I don't know how many of them were innocent and how many fervently desired violent marxist revolution but I'll bet that a fair few were in the latter category and therefore, in my opinion, deserved their fate since they would have done the same or worse if they had won. 3000 people was in any case 0.03% of the total population in 1973/4 or a death rate of 0.3/1000 population (Chile's total death rate in 2006 was about 5.8/1000 - a rate BTW which is just over half the UK's rate), which is pretty minimal all things considered.

Not all military dictatorships are good (Franco), nor are all coups (Venezuela) but some are more malign than others. From Turkey to Pakistan to Thailand to Fiji the ultimate check on democratic misrule seems to be the military. As Big Lizards argues this may turn out to be the path for Iraq too. It occurs to me that Iraq (to pick a country totally at random - NOT) might prefer a Pinochet in comparison with either Saddam Hussein or its current mess. Hussein killed hundreds of thousands of his own citizens at a rate of something like 10,000 per year on average, he also invaded his neighbours, sponsored terrorism and so on.

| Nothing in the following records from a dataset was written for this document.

-- ==== Sys2Proof/Certificates/Slice0/Obligations.lean ====
section
/-! DEFINITION. The statements for the provers, in the order of the spec: words, construction, timing,
checksum, transmitter, receiver step, receiver commands, the whole machine. -/

open Sys2Proof Sys2Proof.Machine

/-! ### Command words (spec/30_encoding.md) -/

/-- The words of R127's examples decode to the commands they are written for, and the words that
95_test_vectors.md section 2.6 lists as illegal by their bits are rejected by name. -/
def Obligations.SpecWordsDecodeAsWritten : Prop :=
  decode 0x01000004 = .command (.txSendData 0 4) ∧
  decode 0x02000001 = .command (.txWrite 0 1) ∧
  decode 0x10010000 = .command (.rxPoll 1) ∧
  decode 0x11010000 = .command (.rxPollBlocking 1) ∧
  decode 0x12010000 = .command (.rxHasData 1) ∧
  decode 0x13010004 = .command (.rxReadInto 1 4) ∧
  decode 0x14010000 = .command (.rxReadSize 1) ∧
  decode 0x20000009 = .command (.chkCrc8 9) ∧
  decode 0x21000002 = .command (.chkXor 2) ∧
  decode 0x00000000 = .rejected .unknownOpcode ∧
  decode 0x03000001 = .rejected .unknownOpcode ∧
  decode 0x15010000 = .rejected .unknownOpcode ∧
  decode 0xFF010000 = .rejected .unknownOpcode ∧
  decode 0x10010001 = .rejected .nonzeroCount ∧
  decode 0x14010002 = .rejected .nonzeroCount ∧
  decode 0x20010000 = .rejected .nonzeroInstance ∧
  decode 0x21050003 = .rejected .nonzeroInstance

/-- Decoding the word of a well-formed command gives the command back, for every command and every
operand value (R120 to R122). -/
def Obligations.DecodeInvertsEncode : Prop :=
  ∀ i : Instr, i.wellFormed = true → decode (encode i) = .command i

/-- A word that decodes is the word of its command, and the command is well-formed: no two words mean
the same (R120 to R125). -/
def Obligations.EncodeInvertsDecode : Prop :=
  ∀ (w : CommandWord) (i : Instr), decode w = .command i → encode i = w ∧ i.wellFormed = true

/-- The decoder follows spec/opcode_table.json: a word that a row's mask and pattern take is a command
of that row's mnemonic, and a word no row takes is rejected (R122 to R124). -/
def Obligations.DecoderFollowsOpcodeTable : Prop :=
  ∀ w : CommandWord,
    (∀ row ∈ opcodeRows, row.matches w = true →
      ∃ i, decode w = .command i ∧ i.mnemonic = row.mnemonic) ∧
    ((∀ row ∈ opcodeRows, row.matches w = false) → ∃ e, decode w = .rejected e)

/-- When the word at the head of the host's actions decodes to a command, a step is `exec` of that
command at that same state: nothing is added around it. -/
def Obligations.StepRunsTheDecodedCommand : Prop :=
  ∀ (s : State) (w : CommandWord) (data : List Byte) (rest : List HostAction) (i : Instr),
    s.host = .command w data :: rest → decode w = .command i → step s = exec i s

/-- A word that is illegal by its bits is refused: the refusal goes to the host instead of a response, and
no unit, no port and no clock is touched (R123, R292). That the machine goes on is log 7. -/
def Obligations.UndecodableWordIsRefused : Prop :=
  ∀ (s : State) (w : CommandWord) (data : List Byte) (rest : List HostAction) (e : DecodeError),
    s.host = .command w data :: rest → decode w = .rejected e →
      ∃ t, step s = .next t ∧ RefusedWord s t w

/-- A command whose `INST` names no unit, or a unit of the wrong kind, is refused in the same way
(R123, R292). -/
def Obligations.WrongUnitIsRefused : Prop :=
  ∀ (s : State) (i : Instr) (k : Nat),
    (txOperand i = some k → (∀ c x, s.unit k ≠ some (.tx c x)) →
      ∃ t, exec i s = .next t ∧ RefusedWord s t (encode i)) ∧
    (rxOperand i = some k → (∀ c r, s.unit k ≠ some (.rx c r)) →
      ∃ t, exec i s = .next t ∧ RefusedWord s t (encode i))
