-- ==== Sys2Proof/Laws/Receiver.lean ====
section
/-! SUPPORT. What one receiver step can do (spec/41_receive.md R216): one equation per row, and what a
command that runs a step leaves. -/

namespace Sys2Proof.Machine

variable {W : Nat} {c : RxConfig} {t : Nat} {level : Level} {r : Rx}

/-- FRAMING, silence: the close. -/
theorem rxStep_close (hf : r.state = .framing) (hs : isSilence (elapsed W t r.ref) c.bitRate = true) :
    rxStep W c t level r = closeFrame c r := by simp [rxStep, hf, hs]

/-- No edge and no close: nothing changes (R208). -/
theorem rxStep_noEdge
    (hs : ¬ (r.state = .framing ∧ isSilence (elapsed W t r.ref) c.bitRate = true))
    (he : level = r.prev) : rxStep W c t level r = ⟨r, 0, none⟩ := by simp [rxStep, hs, he]

/-- An edge, no close: the edge is processed (R197). -/
theorem rxStep_edge
    (hs : ¬ (r.state = .framing ∧ isSilence (elapsed W t r.ref) c.bitRate = true))
    (he : level ≠ r.prev) :
    rxStep W c t level r = processEdge c t level (elapsed W t r.ref) r := by
  simp [rxStep, hs, he]

/-- The three things a step can be. -/
theorem rxStep_cases :
    (r.state = .framing ∧ isSilence (elapsed W t r.ref) c.bitRate = true ∧
        rxStep W c t level r = closeFrame c r) ∨
    (level = r.prev ∧ rxStep W c t level r = ⟨r, 0, none⟩) ∨
    (level ≠ r.prev ∧ ¬ (r.state = .framing ∧ isSilence (elapsed W t r.ref) c.bitRate = true) ∧
        rxStep W c t level r = processEdge c t level (elapsed W t r.ref) r) := by
  by_cases hs : r.state = .framing ∧ isSilence (elapsed W t r.ref) c.bitRate = true
  · exact .inl ⟨hs.1, hs.2, rxStep_close hs.1 hs.2⟩
  · by_cases he : level = r.prev
    · exact .inr (.inl ⟨he, rxStep_noEdge hs he⟩)
    · exact .inr (.inr ⟨he, hs, rxStep_edge hs he⟩)

/-- The edge rows of R216 that are not a bit. -/
theorem processEdge_idle (e : Nat) (h : r.state = .idle) :
    processEdge c t level e r =
      ⟨{ r with state := if level then .edgeCandidate else .idle, ref := t, prev := level }, 0,
        none⟩ := by
  cases level <;> simp [processEdge, classifyEdge, edgeCatch, h]

theorem processEdge_start (e : Nat) (h : r.state = .edgeCandidate)
    (hw : inWin e (startUs c.bitRate) = true) :
    processEdge c t level e r = ⟨{ acceptStart c t r with prev := level }, 0, none⟩ := by
  simp [processEdge, classifyEdge, edgeCatch, h, hw, acceptStart, Rx.clearReady]

theorem processEdge_noise (e : Nat) (h : r.state = .edgeCandidate)
    (hw : inWin e (startUs c.bitRate) = false) (hl : level = false) :
    processEdge c t level e r =
      ⟨{ r with state := .idle, ref := t, prev := level }, 0, some .timingNoiseStart⟩ := by
  simp [processEdge, classifyEdge, edgeCatch, h, hw, hl]

theorem processEdge_ignored (e : Nat) (h : r.state = .framing)
    (hw : inWin e (frameUs c.bitRate) = false) :
    processEdge c t level e r = ⟨{ r with prev := level }, 0, some .timingNoiseBit⟩ := by
  simp [processEdge, classifyEdge, edgeCatch, h, hw]

theorem processEdge_bit (e : Nat) (h : r.state = .framing)
    (hw : inWin e (frameUs c.bitRate) = true) :
    processEdge c t level e r =
      ⟨{ edgeCatch t level (acceptBit c t level r).1 with prev := level }, 0,
        (acceptBit c t level r).2⟩ := by
  simp [processEdge, classifyEdge, h, hw]

/-- A bit that does not complete a byte (R201). -/
theorem acceptBit_inner (h : r.bitCnt.toNat + 1 ≠ 8) :
    acceptBit c t level r =
      ({ r with
          ref := t, bitCnt := r.bitCnt + 1,
          rxBuf := Memory.write r.rxBuf r.byteCnt.toNat
            (shiftIn (Memory.read r.rxBuf r.byteCnt.toNat) level) }, none) := by
  simp [acceptBit, h]

/-- A bit that completes a byte (R203). -/
theorem acceptBit_byte (h : r.bitCnt.toNat + 1 = 8) :
    acceptBit c t level r =
      ({ r with
          state := if r.byteCnt.toNat + 1 = c.cap then .idle else r.state,
          ref := t, bitCnt := 0, byteCnt := r.byteCnt + 1,
          rxBuf := Memory.write r.rxBuf r.byteCnt.toNat
            (shiftIn (Memory.read r.rxBuf r.byteCnt.toNat) level) },
        if r.byteCnt.toNat + 1 = c.cap then some .rxOverflow else none) := by
  by_cases hc : r.byteCnt.toNat + 1 = c.cap <;> simp [acceptBit, closeByte, h, hc]

/-- A sound receiver never leaves its buffer (R63, R87). -/
theorem rxInRange_of_slot (hslot : r.state = .framing → r.byteCnt.toNat < c.cap) :
    rxInRange W c t level r = true := by
  cases hr : r.state
  · simp [rxInRange, hr]
  · simp [rxInRange, hr]
  · have := hslot hr
    simp only [rxInRange, hr]
    split
    · simp; omega
    · split
      · simpa using this
      · rfl

theorem Rx.Sound.inRange (h : r.Sound W c) : rxInRange W c t level r = true :=
  rxInRange_of_slot h.slotExists

/-! ### The commands that run a step -/

/-- The state when the step is done, before the command's own end. -/
def afterStep (k : Nat) (c : RxConfig) (r : Rx) (s : State) : StepResult × State :=
  let res := rxStep s.clockWidth c (s.ports.nextClock s.clockWidth)
    (s.ports.sampleLevel s.clockWidth) r
  (res, ((s.setPorts (s.ports.sample s.clockWidth c.pin)).setUnit k (.rx c res.rx)).logEvent res.event)

/-- A command that runs a step answers the next state its end makes, when the step stays in the
buffer. -/
theorem stepUnit_next {k : Nat} {s : State} {finish : StepResult → State → State}
    (h : rxInRange s.clockWidth c (s.ports.nextClock s.clockWidth)
      (s.ports.sampleLevel s.clockWidth) r = true) :
    stepUnit k c r s finish = .next (finish (afterStep k c r s).1 (afterStep k c r s).2) := by
  simp [stepUnit, h, afterStep]

/-- All a command that runs a step can answer. -/
theorem stepUnit_cases (k : Nat) (s : State) (finish : StepResult → State → State) :
    (stepUnit k c r s finish = .next (finish (afterStep k c r s).1 (afterStep k c r s).2)) ∨
    (rxInRange s.clockWidth c (s.ports.nextClock s.clockWidth) (s.ports.sampleLevel s.clockWidth) r
        = false ∧
      stepUnit k c r s finish = .fault (.bufferIndexOutOfRange k r.byteCnt.toNat)) := by
  cases h : rxInRange s.clockWidth c (s.ports.nextClock s.clockWidth)
      (s.ports.sampleLevel s.clockWidth) r
  · exact .inr ⟨rfl, by simp [stepUnit, h]⟩
  · exact .inl (stepUnit_next h)

end Sys2Proof.Machine
end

Pinochet on the other hand successfully reformed his country's economy, stepped down vuluntarily and, apart from offering the Roxal Navy a little assistance in the Falklands war made no hostile moves on his neighbours or any other nation.

On the whole I think it is fair to say that Chile did far better as a result of the coup than they would have had it not occured and almost certainly fewer people died. Hence on balance it was a good thing and hence Pinochet should be praised rather than cursed.